Re: [PATCH 2/7 v2] powerpc/dma-mapping: override dma_get_page_shift

From: Alexey Kardashevskiy
Date: Tue Oct 27 2015 - 21:00:34 EST

On 10/28/2015 09:27 AM, Nishanth Aravamudan wrote:
On 27.10.2015 [17:02:16 +1100], Alexey Kardashevskiy wrote:
On 10/24/2015 07:57 AM, Nishanth Aravamudan wrote:
On Power, the kernel's page size can differ from the IOMMU's page size,
so we need to override the generic implementation, which always returns
the kernel's page size. Lookup the IOMMU's page size from struct
iommu_table, if available.

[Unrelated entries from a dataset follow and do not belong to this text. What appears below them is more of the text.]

-- ==== Sys2Proof/Tests/Slice0.lean ====
section
/-! SUPPORT. The model's own tests. Expected values are those of spec/95_test_vectors.md, by its sections. -/

namespace Sys2Proof.Tests

open Machine Polynomial

/-- The `n` bytes of a number written with byte 0 first. -/
def bytesOf (n x : Nat) : List Byte :=
  (List.range n).map fun i => BitVec.ofNat 8 (x / 256 ^ (n - 1 - i))

/-- The 16 bytes of a number written with byte 0 first, as a cipher block. -/
def blockOf (x : Nat) : Block := Vector.ofFn fun i => BitVec.ofNat 8 (x / 256 ^ (15 - i.val))

/-- What holds of the next state, where there is one. -/
def nextHas (o : Host.Outcome State Fault Refusal) (p : State → Bool) : Bool :=
  match o with
  | .next t => p t
  | .fault _ => false
  | .refused _ => false

/-- A block without a matrix, right after reset. -/
def blank : State := { State.reset with mready := false, mstore := [] }

/-- Rows 0 and 1 of G as section 3 gives them. -/
def twoRows : List Byte :=
  bytesOf 64 0x66e94bd4ef8a2c3b884cfa59ca342b2e47711816e91d6ff059bbbf2bf58e0fd3bcf176a7eaad8085ebacea362462a2814ffc69772ed5a336f4615b4503c34814 ++
    bytesOf 64 0xf8321cf18ef5fe727dd82a5c1e9451412f1648bc9d95c37fee0fd75379fb7e599745d7b21972b10b3993cc5d2fdd788cd261fd7d579b0d4033baf06d4e35b90e

/-- A block whose MSTORE lists rows 0 and 1 of G. -/
def twoRowState : State := { blank with mready := true, mstore := Mem.cells 0 twoRows }

/-- A block with the whole matrix, right after reset. -/
def ready : State := { State.reset with mready := true, mstore := Mem.writeTable [] }

/-- Column CV9 of section 4: load(0). -/
def cv9 : Column :=
  #v[0x3b2c8aefd44be966, 0x2e2b34ca59fa4c88, 0xf06f1de916187147, 0xd30f8ef52bbfbb59,
     0x8580adeaa776f1bc, 0x81a2622436eaaceb, 0x36a3d52e7769fc4f, 0x1448c303455b61f4,
     0x72fef58ef11c32f8, 0x4151941e5c2ad87d]

/-- A block with a command pending and a script. -/
def running (x : Word) (script : List HostStmt) : State :=
  { blank with pending := some x, busy := true, script := script }

/-! ### Well-formed operands (R304, R306) -/

theorem test_wellformed_final_47 : (Instr.final 47).WellFormed = true := by decide

theorem test_illformed_final_48 : (Instr.final 48).WellFormed = false := by decide

theorem test_wellformed_mread_2049 : (Instr.mread 2049).WellFormed = true := by decide

theorem test_illformed_mread_2050 : (Instr.mread 2050).WellFormed = false := by decide

/-! ### Decoding (section 9) -/

theorem test_decode_nop : decode 0x0000000000000000 = .command .nop := by decide

theorem test_decode_init : decode 0x0000000000000001 = .command .init := by decide

theorem test_decode_absorb : decode 0x0000000000000002 = .command .absorb := by decide

theorem test_decode_final : decode 0x0000000000000c03 = .command (.final 12) := by decide

theorem test_decode_genMatrix : decode 0x0000000000000010 = .command .genMatrix := by decide

theorem test_decode_mread : decode 0x00000000000a0011 = .command (.mread 10) := by decide

theorem test_decode_aesEnc : decode 0x0000000000000020 = .command .aesEnc := by decide

theorem test_decode_colLoadV : decode 0x0000000000000030 = .command (.colLoadV 0) := by decide

theorem test_decode_colLoadW : decode 0x0000000000000131 = .command (.colLoadW 1) := by decide

theorem test_decode_colMulx : decode 0x0000000000000032 = .command .colMulx := by decide

theorem test_decode_colAdd : decode 0x0000000000000033 = .command .colAdd := by decide

theorem test_decode_colReduce : decode 0x0000000000000034 = .command .colReduce := by decide

theorem test_decode_colStep : decode 0x000000000000ff35 = .command (.colStep 255) := by decide

theorem test_decode_mread_2049 : decode 0x0000000008010011 = .command (.mread 2049) := by decide

theorem test_illegal_nop_bit8 : decode 0x0000000000000100 = .illegal .nonzeroBits := by decide

theorem test_illegal_absorb_bit32 : decode 0x0000000100000002 = .illegal .nonzeroBits := by decide

theorem test_illegal_final_bit16 : decode 0x0000000000010003 = .illegal .nonzeroBits := by decide

theorem test_illegal_mread_bit8 : decode 0x0000000000000111 = .illegal .nonzeroBits := by decide

theorem test_illegal_opc_ff : decode 0x00000000000000ff = .illegal .unassignedOpc := by decide

/-- Each row of the opcode table decodes to its command, as the host asks it. -/
theorem test_table_rows : opcodeTable.map (fun row => decodeTableWord 64 row.2.1.toNat) =
    [some .nop, some .init, some .absorb, some (.final 0), some .genMatrix, some (.mread 0),
     some .aesEnc, some (.colLoadV 0), some (.colLoadW 0), some .colMulx, some .colAdd,
     some .colReduce, some (.colStep 0)] := by decide

/-- Each row of the opcode table runs as the first instruction after reset. -/
theorem test_rows_run_first : opcodeTable.all (fun row =>
    nextHas (step (State.reset.withFetchWord 64 row.2.1.toNat)) fun t => t.cdone && !t.busy) = true := by
  decide +kernel

/-! ### Control (R400, R402) -/

theorem test_nop_completes : nextHas (exec .nop (running 0 [])) (fun t =>
    statusWord t == 0x10 && t.pending == none) = true := by decide

/-- INIT opens a context whatever the phase was (P1: STATUS 0x16 with the matrix there). -/
theorem test_init_status : nextHas (exec .init { blank with mready := true, phase := .done, len := 5 })
    (fun t => statusWord t == 0x16 && t.len == 0) = true := by decide

/-! ### The cipher (section 2) -/

theorem test_aes_zero : aesZero (blockOf 0) = blockOf 0x66e94bd4ef8a2c3b884cfa59ca342b2e := by
  decide +kernel

/-- P5: PT0 = 0x101 gives CT0 and CT1, and PT stays. -/
theorem test_aesEnc_p5 : nextHas (exec .aesEnc (writeReg (.pt 0) 0x101 blank)) (fun t =>
    regValue (.ct 0) t == 0x7fc3959dbc48162f && regValue (.ct 1) t == 0x597efb7953d70fee &&
      regValue (.pt 0) t == 0x101) = true := by decide +kernel

/-! ### The matrix (section 3) -/

/-- Row 255 with the fix-up of bytes 0 and 63. -/
theorem test_row_255 : (matrixRow 255).toList =
    bytesOf 64 0x9ab1e213757b46a164b49bdb1412f81a7a044e31e01d34f724583a1b6ea2a364a25ab34c39fd99b9c119d50325d45034feb56af83de56e75c618846c4bff2913 := by
  decide +kernel

theorem test_mread_10 : nextHas (exec (.mread 10) twoRowState) (fun t =>
    t.mdata == 0x7fc3959dbc48162f) = true := by decide +kernel

/-- Index 2049 reads offsets 16,392 to 16,399, the lowest first (R465: by hand, with bytes equal to their
offset modulo 256). -/
theorem test_mread_last_word : mstoreWord (fun a => BitVec.ofNat 8 a.val) 2049 (by decide) =
    0x0f0e0d0c0b0a0908 := by decide

/-! ### Columns (section 4) -/

/-- CV9: the overlap gives limbs 8 and 9. -/
theorem test_load_cv9 : nextHas (exec (.colLoadV 0) twoRowState) (fun t => t.v == cv9) = true := by decide +kernel

/-- CV10, limb 7; V is not written. -/
theorem test_load_w : nextHas (exec (.colLoadW 1) twoRowState) (fun t =>
    t.w[7] == 0x0eb9354e6df0ba33 && t.v == Column.zero) = true := by decide +kernel

/-- CV1. -/
theorem test_mulx_cv1 : nextHas (exec .colMulx { blank with v := #v[1, 2, 3, 4, 5, 6, 7, 8, 9, 10] })
    (fun t => t.v == #v[0, 0, 1, 2, 3, 4, 5, 6, 7, 8]) = true := by decide

/-- CV2, its limbs 0, 8 and 9. -/
theorem test_add_cv2 : nextHas (exec .colAdd { blank with
      v := #v[0x1111111111111111, 0, 0, 0, 0, 0, 0, 0, 0x9999999999999999, 0xaaaaaaaaaaaaaaaa]
      w := Vector.replicate 10 0xffffffffffffffff })
    (fun t => t.v[0] == 0xeeeeeeeeeeeeeeee && t.v[8] == 0x6666666666666666 &&
      t.v[9] == 0xaaaaaaaaaaaaaaaa) = true := by decide

/-- CV3. -/
theorem test_reduce_cv3 : reduce #v[0, 0, 0, 0, 0, 0, 0, 0xe000000000000000, 0, 0] =
    #v[7, 0, 0, 0, 0, 0, 0, 0, 0, 0] := by decide

/-- CV7. -/
theorem test_reduce_cv7 : nextHas (exec .colReduce { blank with
      v := Vector.replicate 10 0xffffffffffffffff })
    (fun t => t.v == #v[0, 0, 0xfffffffffffffff8, 0xffffffffffffffff, 0xffffffffffffffff,
      0xffffffffffffffff, 0xffffffffffffffff, 0x1fffffffffffffff, 0, 0]) = true := by decide

/-- CV13: the column step on CV9 and CV10. -/
theorem test_step_cv13 : stepWith cv9
    #v[0x72fef58ef11c32f8, 0x4151941e5c2ad87d, 0x7fc3959dbc48162f, 0x597efb7953d70fee,
       0x0bb17219b2d74597, 0x8c78dd2f5dcc9339, 0x400d9b577dfd61d2, 0x0eb9354e6df0ba33,
       0xc86391cbc5022c29, 0x2de9d81dcff6c00a] =
    #v[0x84fcd2a36242b1cc, 0xe3178c0476f1d7da, 0x44ef1f726803ff49, 0x7755cfb30a2d4366,
       0xfbde6ff0a4cf34d0, 0x5f7753da76732860, 0xc58d36bdda8b906e, 0x0f1b576a5b1a16d8, 0, 0] := by
  decide

/-- COL_STEP loads W, overlap and all, and leaves V reduced. -/
theorem test_colStep_loads_w : nextHas (exec (.colStep 0) twoRowState) (fun t =>
    t.w[9] == 0x4151941e5c2ad87d && t.v[8] == 0 && t.v[9] == 0) = true := by decide +kernel

/-! ### The mixer, the pad and the filter (sections 5, 6, 7) -/

/-- M1's loop: 111 steps on CV9 from CV9 give V. -/
theorem test_mix_m1 : (List.replicate 111 cv9).foldl stepWith cv9 =
    #v[0xb1781d1eb782c2da, 0xc444122d97c3ca79, 0x0db29f5369190155, 0xc9dafd5fa80e9393,
       0x676089427bf0f618, 0x96d2e81485290f80, 0x738032c6c221525d, 0x08924c4b2b0a7452, 0, 0] := by
  decide +kernel

/-- ABSORB: LEN grows by 48, the context stays open, W is the load of CHUNK's last byte. -/
theorem test_absorb : nextHas (exec .absorb { twoRowState with phase := .absorb, len := 48 }) (fun t =>
    t.len == 96 && t.phase == .absorb && t.w[9] == 0x4151941e5c2ad87d) = true := by decide +kernel

theorem test_pad_12 : pad (bytesOf 12 0x48656c6c6f20776f726c6421) 12 =
    bytesOf 12 0x48656c6c6f20776f726c6421 ++ List.replicate 28 0 ++ bytesOf 8 0x0c00000000000000 := by
  decide +kernel

/-- R = 41 takes the two-chunk pad. -/
theorem test_pad_41 : (pad (List.replicate 41 0) 41).length = 96 := by decide +kernel

theorem test_filter_zero : (filter (setMarkers HashState.zero)).toList =
    bytesOf 32 0xf5a5fd42d16a20302798ef6ed309979b43003d2320d9f0e8ea9831a92759fb4b := by
  decide +kernel

/-- FINAL sets the markers, LEN and PHASE. -/
theorem test_final_markers : nextHas (exec (.final 1) { blank with len := 48, phase := .absorb }) (fun t =>
    t.hs[64] == 0x80 && t.len == 49 && t.phase == .done) = true := by decide +kernel

/-! ### Issue (section 9) -/

theorem test_issue_illegal : statusWord (issueCmd 0x100 { blank with mready := true, phase := .absorb }) = 0x126 := by
  decide

theorem test_issue_sequence : statusWord (issueCmd 0x2 { blank with mready := true }) = 0x422 := by
  decide

theorem test_issue_matrix_first : statusWord (issueCmd 0x3 blank) = 0x320 := by decide

theorem test_issue_operand_first : statusWord (issueCmd 0x3003 blank) = 0x220 := by decide

theorem test_issue_overflow : statusWord (issueCmd 0x103
    { blank with mready := true, phase := .absorb, len := 0xffffffffffffffff }) = 0x526 := by decide

theorem test_issue_last_length : statusWord (issueCmd 0x2
    { blank with mready := true, phase := .absorb, len := 0xffffffffffffffff - 48 }) = 0x7 := by decide

theorem test_issue_busy : statusWord (issueCmd 0xff
    { blank with mready := true, phase := .absorb, busy := true }) = 0x627 := by decide

/-- A write to V9 while busy is discarded with its offset. -/
theorem test_write_busy : (writeReg (.v 9) 5 { blank with busy := true }).errinfo = 0x1c8 := by decide

/-- P7: the soft reset drops the command in flight and keeps MREADY. -/
theorem test_softReset : statusWord (writeReg .ctrl 1
    { running 2 [] with mready := true, phase := .absorb }) = 0x2 := by decide

/-! ### Host scripts (R309, R310, R311) -/

theorem test_assemble : assemble "COL_STEP 255" = some 0xff35 := by decide +kernel

theorem test_assemble_wide : assemble "FINAL 256" = none := by decide +kernel

theorem test_script : scriptOfText "DO FINAL 12 ; pad\nCLRERR" =
    some [.write 0x018 64 0xc03, .wait, .write 0x010 64 0x20] := by decide +kernel

/-! ### Witnesses: states and operands that meet the hypotheses of the statements -/

/-- A state without a context, an error or a pending command meets the invariant. -/
theorem inv_quiet {s : State} (hb : s.busy = false) (hp : s.pending = none) (he : s.err = false)
    (ho : s.errovf = false) (hc : s.errcode = 0 ∧ s.errinfo = 0) (hm : s.mstore.wf)
    (ht : s.mready = true → ∀ a, a < 16384 → s.mstore.byte? a = some (tableByte a))
    (hphase : s.phase = .idle)
    (hi : s.hs = HashState.zero ∧ s.len = 0 ∧ s.digest = Vector.replicate 32 0) : StateInv s where
  busyPending := by rw [hb, hp]; rfl
  accepted := by simp [hp]
  noError := fun _ => hc
  errorCode := by simp [he]
  runRecord := by simp [he, ho]
  memory := hm
  table := ht
  idle := fun _ => hi
  openContext := by simp [hphase]
  finished := by simp [hphase]

theorem inv_blank : StateInv blank :=
  inv_quiet rfl rfl rfl rfl ⟨rfl, rfl⟩ Mem.wf_nil (fun h => absurd h (by decide)) rfl ⟨rfl, rfl, rfl⟩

Fallback to the kernel's page size,

Signed-off-by: Nishanth Aravamudan <nacc@xxxxxxxxxxxxxxxxxx>
arch/powerpc/include/asm/dma-mapping.h | 3 +++
arch/powerpc/kernel/dma.c | 9 +++++++++
2 files changed, 12 insertions(+)

diff --git a/arch/powerpc/include/asm/dma-mapping.h b/arch/powerpc/include/asm/dma-mapping.h
index 7f522c0..c5638f4 100644
--- a/arch/powerpc/include/asm/dma-mapping.h
+++ b/arch/powerpc/include/asm/dma-mapping.h
@@ -125,6 +125,9 @@ static inline void set_dma_offset(struct device *dev, dma_addr_t off)
extern int dma_set_mask(struct device *dev, u64 dma_mask);

+extern unsigned long dma_get_page_shift(struct device *dev);
#include <asm-generic/dma-mapping-common.h>

extern int __dma_set_mask(struct device *dev, u64 dma_mask);
diff --git a/arch/powerpc/kernel/dma.c b/arch/powerpc/kernel/dma.c
index 59503ed..e805af2 100644
--- a/arch/powerpc/kernel/dma.c
+++ b/arch/powerpc/kernel/dma.c
@@ -335,6 +335,15 @@ int dma_set_mask(struct device *dev, u64 dma_mask)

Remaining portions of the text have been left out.